## DATASET RECORDS
-- ==== Sys2Proof/Machine/Save.lean ====
section
/-! DEFINITION. Pre-emption: which unit gives way, how it stops, the liveness section and the save block (R340, R381 to
R387, R406). -/

namespace Sys2Proof.Machine

/-! ### Which unit gives way (R406) -/

/-- A resident unit: its launch, its teams in ascending tix, and the moment of its last placement. -/
structure ResidentUnit where
  launch : Launch
  teams : List Team
  placed : Nat

/-- Insert a team among teams of rising tix. -/
def insertByTix (t : Team) : List Team → List Team
  | [] => [t]
  | x :: rest => if t.tix < x.tix then t :: x :: rest else x :: insertByTix t rest

/-- The unit of a team: its cohort, or the team alone (R382). -/
def State.unitOf (s : State) (t : Team) : ResidentUnit :=
  let l := (s.launch? t.launch).getD Launch.zero
  let ts := if l.record.coh = 0 ∨ t.isSuccessor = true then [t] else s.teams.filter fun x => x.launch == t.launch
  { launch := l, teams := ts.foldr insertByTix [], placed := (ts.map (·.placed)).foldl Nat.max 0 }

/-- The lowest save slot of a context that no unit holds (R384). -/
def State.freeSaveSlot (s : State) (l : Launch) : Option Nat :=
  let held := (s.units.filter fun u => ((s.launch? u.launch).map (·.record.ctx)) == some l.record.ctx).map (·.slot)
  (List.range (held.length + 1)).find? fun k => k < l.desc.nslot && !held.contains k

/-- Units that may give way to a priority. -/
def State.victims (s : State) (prio : Nat) : List ResidentUnit :=
  (s.teams.map s.unitOf).filter fun u =>
    decide (u.launch.record.prio < prio) && u.launch.fault.isNone && u.teams.all (fun t => t.live && !t.stopping)
      && (s.freeSaveSlot u.launch).isSome

/-- `u` gives way before `v`: lower priority, then placed later. -/
def givesWayBefore (u v : ResidentUnit) : Bool :=
  decide (u.launch.record.prio < v.launch.record.prio)
    || (u.launch.record.prio == v.launch.record.prio && decide (v.placed < u.placed))

/-- Place teams of a launch on one core while they fit. The fuel is the number of slots. -/
def State.fillCore (s : State) (l : Launch) (c : Nat) : Nat → Nat × State
  | 0 => (0, s)
  | n + 1 =>
    match s.placeTeam l.record l.desc.pfr c l.record.reqw (countsAt l.record.nthr) none (s.freeContext c) with
    | none => (0, s)
    | some p => let r := (s.putTeam l 0 p).fillCore l c n; (r.1 + 1, r.2)

/-- How many teams of a launch a core, or the pair it leads, can take now. -/
def State.roomOn (s : State) (l : Launch) (c : Nat) : Nat := (s.fillCore l c 16).1

/-- The next team of a launch, or its whole cohort, can be placed now. -/
def State.fitsNow (s : State) (l : Launch) : Bool :=
  let r := l.record
  if r.coh = 0 then (List.range 512).any fun c => 1 ≤ s.roomOn l c
  else
    let n := levelCores r.coh
    (List.range (512 / n)).any fun i =>
      if r.ring then
        let m := if r.pspan then 4 else 8
        let k := if r.pspan then 2 else 1
        (List.range m).any fun c0 => (List.range r.teams).all fun j => 1 ≤ s.roomOn l (8 * i + k * ((c0 + j) % m))
      else r.teams ≤ ((List.range n).map fun j => s.roomOn l (n * i + j)).sum

/-- Some launch of priority above a unit's waits for room, and the unit is the one that must give way. -/
def State.mustGive (s : State) (u : ResidentUnit) : Bool :=
  s.launches.any fun m => m.unplaced && !s.heldBack m && !s.fitsNow m
    && (s.victims m.record.prio).any (fun v => v.launch.id == u.launch.id && v.teams.map (·.id) == u.teams.map (·.id))
    && !(s.victims m.record.prio).any fun v => givesWayBefore v u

## YOUR ASSIGNMENT
A verbatim transcription is required: the first line of the listing, the line containing "placed : Nat", and every line between them.

## WRITTEN REPLY
-- ==== Sys2Proof/Machine/Save.lean ====
section
/-! DEFINITION. Pre-emption: which unit gives way, how it stops, the liveness section and the save block (R340, R381 to
R387, R406). -/

namespace Sys2Proof.Machine

/-! ### Which unit gives way (R406) -/

/-- A resident unit: its launch, its teams in ascending tix, and the moment of its last placement. -/
structure ResidentUnit where
  launch : Launch
  teams : List Team
  placed : Nat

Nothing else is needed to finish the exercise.